Profiles provide optimizers with a structured business
information template to boost a local business rank
within the local search engines utilizing traditional
on-site optimization tactics.
User
reviews, published opinions about a business, are
another form of user-generated content used by local
search engines. In theory, these reviews are derived
from actual customers. In practice, reviews can come
from a business owner, a competitor, or a local search
engine optimizer.
Ironically, business profiles (even paid profiles)
submitted by business owners may contain user-generated
content in the form of user reviews that's not provided
by the business owner.
There's
no real corollary in traditional SEO to the feeling of
posting a quality business profile, only to have another
user interject his opinion of the business within that
profile in the form of a review.
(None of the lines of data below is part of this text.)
-- ==== Sys2Proof/Machine/RegOps.lean ====
section
/-! DEFINITION. Register and memory accesses of host software and drive firmware (spec/19): the maps of Tables 19.1 to 19.3, the access rules R496 to R504, what a write to each acting register does, and the meanings of REGISTER_WRITE, RC_FIELD_READ and LO_REGISTER_READ. -/

namespace Sys2Proof.Machine

/-- What an address reaches. -/
inductive Place where
  /-- A register word or word of a data area, by internal address. -/
  | reg (addr : Nat)
  /-- A byte of a reel slot: first or running reel. -/
  | reel (first : Bool) (slot byte : Nat)
  /-- An NVMe controller register of a function. -/
  | nvme (fn off : Nat)
  /-- A byte of a function's MSI-X table or PBA. -/
  | msix (fn off : Nat)
  | tcm (off : Nat)
  | rom
  | flash (off : Nat)
  | script (off : Nat)
  | sram (off : Nat)
  | dram (addr : Nat)
  /-- An offset of a BAR that nothing occupies (R69). -/
  | nothing
  /-- Outside every region of Table 19.3. -/
  | outside
deriving DecidableEq, Repr, Inhabited

/-- The host's maps: Tables 19.1, 19.2 and 3.3. -/
def hostPlace (fn bar off : Nat) : Place :=
  if bar = 0 then
    if off < 0x1000 then .nvme fn off
    else if fn ≠ 0 then (if 0xE000 ≤ off ∧ off < 0xF020 then .msix fn (off - 0xE000) else .nothing)
    else if 0x10000 ≤ off ∧ off < 0x1000C then .reg (0x20F00100 + (off - 0x10000))
    else if 0x11000 ≤ off ∧ off < 0x11048 then .reg (0x20100100 + (off - 0x11000))
    else .nothing
  else if bar = 4 ∧ fn = 0 then
    if off < 0x8000 then .reg (0x20F10000 + off)
    else if 0x800000 ≤ off ∧ off < 0x880000 then .reel true ((off - 0x800000) / 512) (off % 512)
    else if 0x880000 ≤ off ∧ off < 0xC80000 then .reel false ((off - 0x880000) / 512) (off % 512)
    else if 0xD00000 ≤ off ∧ off < 0xD00028 then .reg (0x21000100 + (off - 0xD00000))
    else if 0xE00000 ≤ off ∧ off < 0xE00028 then .reg (0x20208000 + (off - 0xE00000))
    else if 0xE08000 ≤ off ∧ off < 0xE18000 then .reg (0x20210000 + (off - 0xE08000))
    else if 0xF00000 ≤ off ∧ off < 0xF10200 then .msix 0 (off - 0xF00000)
    else .nothing
  else .nothing

/-- Drive firmware's map (Table 19.3). DRAM at or above D lies outside (R501). -/
def State.firmwarePlace (s : State) (a : Nat) : Place :=
  if a < 0x100000 then .tcm a
  else if 0x1000000 ≤ a ∧ a < 0x1020000 then .rom
  else if 0x10000000 ≤ a ∧ a < 0x12000000 then .flash (a - 0x10000000)
  else if 0x12000000 ≤ a ∧ a < 0x120FC000 then
    .flash (flashAddr (windowSector s.csu.cfg.winBase ((a - 0x12000000) / 0x4000)) 0 + (a - 0x12000000) % 0x4000)
  else if 0x20000000 ≤ a ∧ a < 0x21100000 then .reg a
  else if 0x22000000 ≤ a ∧ a < 0x22200000 then .script (a - 0x22000000)
  else if 0x40000000 ≤ a ∧ a < 0x44000000 then .sram (a - 0x40000000)
  else if 0x8000000000 ≤ a ∧ a < 0x8000000000 + s.dmc.capacity then .dram (a - 0x8000000000)
  else .outside

/-- Where an access lands. -/
def State.placeOf (s : State) (who : Accessor) (a : Nat) : Place :=
  match who with
  | .host fn bar => hostPlace fn bar a
  | .firmware _ _ _ => s.firmwarePlace a

/-- Data areas accept any byte enables (R497). -/
def dataArea (addr : Nat) : Bool :=
  (decide (0x20F11000 ≤ addr) && decide (addr < 0x20F1A000) && decide (0x1000 ≤ (addr - 0x20F10000) % 0x2000))
    || (decide (0x20D00200 ≤ addr) && decide (addr < 0x20D00300)) || (decide (0x20210000 ≤ addr) && decide (addr < 0x20220000))

/-- A production-test register: closed while a cluster is out of reset; open, its effect is nowhere given (R503). -/
def testReg (addr : Nat) : Bool := decide (0xC0000 ≤ addr % 0x100000)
It's like someone
spray-painting on your garage or planting flowers
outside your home.
User-generated content also takes the form of ratings.
Business ratings generally appear as a numerical star
ranking. Most important is the fact many local search
engines enable a user to sort business listing results
on the basis of ratings. It's simple and painless to
give a business a rating as an owner, a customer, or
even a competitor.
When
was the last time you rated your business, or your
client's business, across the new local search
utilities?
What's
your star value?
In
local search, user-generated content is king. It creates
a unique opportunity for those with the foresight to
formulate local SEO strategies.
Yet,
user-generated content will soon create a disquieting
quality-control problem for local search engines, much
as spam and over-optimization affected traditional
search engines.
In part
two of this series, we'll look deeper into the emerging
field of local SEO and the role of user-generated
content. In doing so, we'll take a closer look at a new
breed of user-generated business content providers that
help shape the local search marketplace.
In the
interim, spend some time reaching for the stars.